Reproduce each line of the entries that carries "fval".
::: DATASET RECORDS
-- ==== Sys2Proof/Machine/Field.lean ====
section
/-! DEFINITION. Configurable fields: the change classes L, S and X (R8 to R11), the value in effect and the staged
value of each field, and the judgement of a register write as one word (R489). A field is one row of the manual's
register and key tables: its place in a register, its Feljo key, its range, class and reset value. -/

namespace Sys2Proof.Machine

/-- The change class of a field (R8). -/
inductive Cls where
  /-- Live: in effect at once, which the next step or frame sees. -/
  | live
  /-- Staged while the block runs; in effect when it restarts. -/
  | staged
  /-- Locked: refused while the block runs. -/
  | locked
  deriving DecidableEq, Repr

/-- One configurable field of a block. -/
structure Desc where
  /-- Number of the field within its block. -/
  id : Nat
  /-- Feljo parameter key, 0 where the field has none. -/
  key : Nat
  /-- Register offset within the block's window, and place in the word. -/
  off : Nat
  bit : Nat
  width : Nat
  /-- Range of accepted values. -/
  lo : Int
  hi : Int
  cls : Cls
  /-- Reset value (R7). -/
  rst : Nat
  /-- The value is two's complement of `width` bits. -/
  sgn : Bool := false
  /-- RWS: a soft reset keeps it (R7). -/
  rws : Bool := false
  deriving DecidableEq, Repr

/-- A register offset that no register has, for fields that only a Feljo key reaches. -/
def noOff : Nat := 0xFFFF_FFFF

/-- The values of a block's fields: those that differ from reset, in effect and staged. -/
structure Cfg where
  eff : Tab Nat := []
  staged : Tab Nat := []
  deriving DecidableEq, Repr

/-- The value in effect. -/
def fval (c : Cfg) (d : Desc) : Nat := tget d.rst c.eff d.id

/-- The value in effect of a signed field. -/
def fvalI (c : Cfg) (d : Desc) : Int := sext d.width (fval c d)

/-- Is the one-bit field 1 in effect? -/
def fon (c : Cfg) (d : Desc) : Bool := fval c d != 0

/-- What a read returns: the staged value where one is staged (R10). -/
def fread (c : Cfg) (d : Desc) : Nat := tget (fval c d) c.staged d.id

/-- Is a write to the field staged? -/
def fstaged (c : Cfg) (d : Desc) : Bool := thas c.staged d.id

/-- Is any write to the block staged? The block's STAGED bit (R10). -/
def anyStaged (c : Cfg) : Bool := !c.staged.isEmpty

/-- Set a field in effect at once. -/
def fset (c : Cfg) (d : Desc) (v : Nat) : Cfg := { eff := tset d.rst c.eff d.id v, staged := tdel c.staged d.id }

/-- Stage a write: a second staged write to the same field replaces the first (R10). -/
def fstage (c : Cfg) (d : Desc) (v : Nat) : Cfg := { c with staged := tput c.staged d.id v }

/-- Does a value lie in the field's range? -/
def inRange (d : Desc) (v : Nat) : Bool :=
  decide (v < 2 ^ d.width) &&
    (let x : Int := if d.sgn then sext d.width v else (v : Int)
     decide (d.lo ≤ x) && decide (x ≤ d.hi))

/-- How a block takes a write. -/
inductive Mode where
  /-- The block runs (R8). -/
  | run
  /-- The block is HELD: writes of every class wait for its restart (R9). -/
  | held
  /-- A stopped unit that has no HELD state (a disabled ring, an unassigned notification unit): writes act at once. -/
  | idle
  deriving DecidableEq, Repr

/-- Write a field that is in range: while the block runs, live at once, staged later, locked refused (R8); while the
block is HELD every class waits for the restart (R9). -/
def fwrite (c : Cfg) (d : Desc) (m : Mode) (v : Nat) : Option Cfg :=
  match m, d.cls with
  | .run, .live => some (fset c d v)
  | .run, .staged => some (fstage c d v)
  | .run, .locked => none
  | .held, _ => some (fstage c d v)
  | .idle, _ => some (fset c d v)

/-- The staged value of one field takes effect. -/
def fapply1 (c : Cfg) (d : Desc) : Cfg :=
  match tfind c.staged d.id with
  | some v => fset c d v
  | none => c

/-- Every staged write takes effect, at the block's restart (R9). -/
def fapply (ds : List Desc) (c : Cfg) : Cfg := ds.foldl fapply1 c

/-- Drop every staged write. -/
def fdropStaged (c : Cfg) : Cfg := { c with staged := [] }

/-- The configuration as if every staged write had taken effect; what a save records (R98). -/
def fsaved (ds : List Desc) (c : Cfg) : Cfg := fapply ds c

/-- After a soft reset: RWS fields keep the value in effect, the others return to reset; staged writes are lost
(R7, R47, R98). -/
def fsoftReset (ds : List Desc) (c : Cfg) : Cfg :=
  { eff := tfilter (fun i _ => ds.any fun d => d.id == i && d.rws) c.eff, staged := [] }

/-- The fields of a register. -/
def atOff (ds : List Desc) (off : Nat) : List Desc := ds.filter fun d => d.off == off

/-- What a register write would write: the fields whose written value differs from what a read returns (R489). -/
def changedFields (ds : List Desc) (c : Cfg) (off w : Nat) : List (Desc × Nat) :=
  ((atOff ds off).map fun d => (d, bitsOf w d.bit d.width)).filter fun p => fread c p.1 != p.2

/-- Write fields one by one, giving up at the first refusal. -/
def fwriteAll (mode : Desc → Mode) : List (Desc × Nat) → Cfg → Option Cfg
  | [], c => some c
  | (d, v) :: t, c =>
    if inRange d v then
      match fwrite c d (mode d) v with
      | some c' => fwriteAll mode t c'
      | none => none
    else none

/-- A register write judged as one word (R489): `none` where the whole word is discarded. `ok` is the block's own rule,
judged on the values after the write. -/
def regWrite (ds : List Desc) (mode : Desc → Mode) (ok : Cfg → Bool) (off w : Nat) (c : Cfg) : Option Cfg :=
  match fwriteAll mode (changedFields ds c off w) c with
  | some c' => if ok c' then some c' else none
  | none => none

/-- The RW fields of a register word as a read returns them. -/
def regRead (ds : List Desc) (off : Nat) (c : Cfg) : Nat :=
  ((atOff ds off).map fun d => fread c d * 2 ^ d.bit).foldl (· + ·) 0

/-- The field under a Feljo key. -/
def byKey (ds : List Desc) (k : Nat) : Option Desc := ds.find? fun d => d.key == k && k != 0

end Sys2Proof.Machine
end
::::::
TASK SOLUTION
def fval (c : Cfg) (d : Desc) : Nat := tget d.rst c.eff d.id
def fvalI (c : Cfg) (d : Desc) : Int := sext d.width (fval c d)
def fon (c : Cfg) (d : Desc) : Bool := fval c d != 0
def fread (c : Cfg) (d : Desc) : Nat := tget (fval c d) c.staged d.id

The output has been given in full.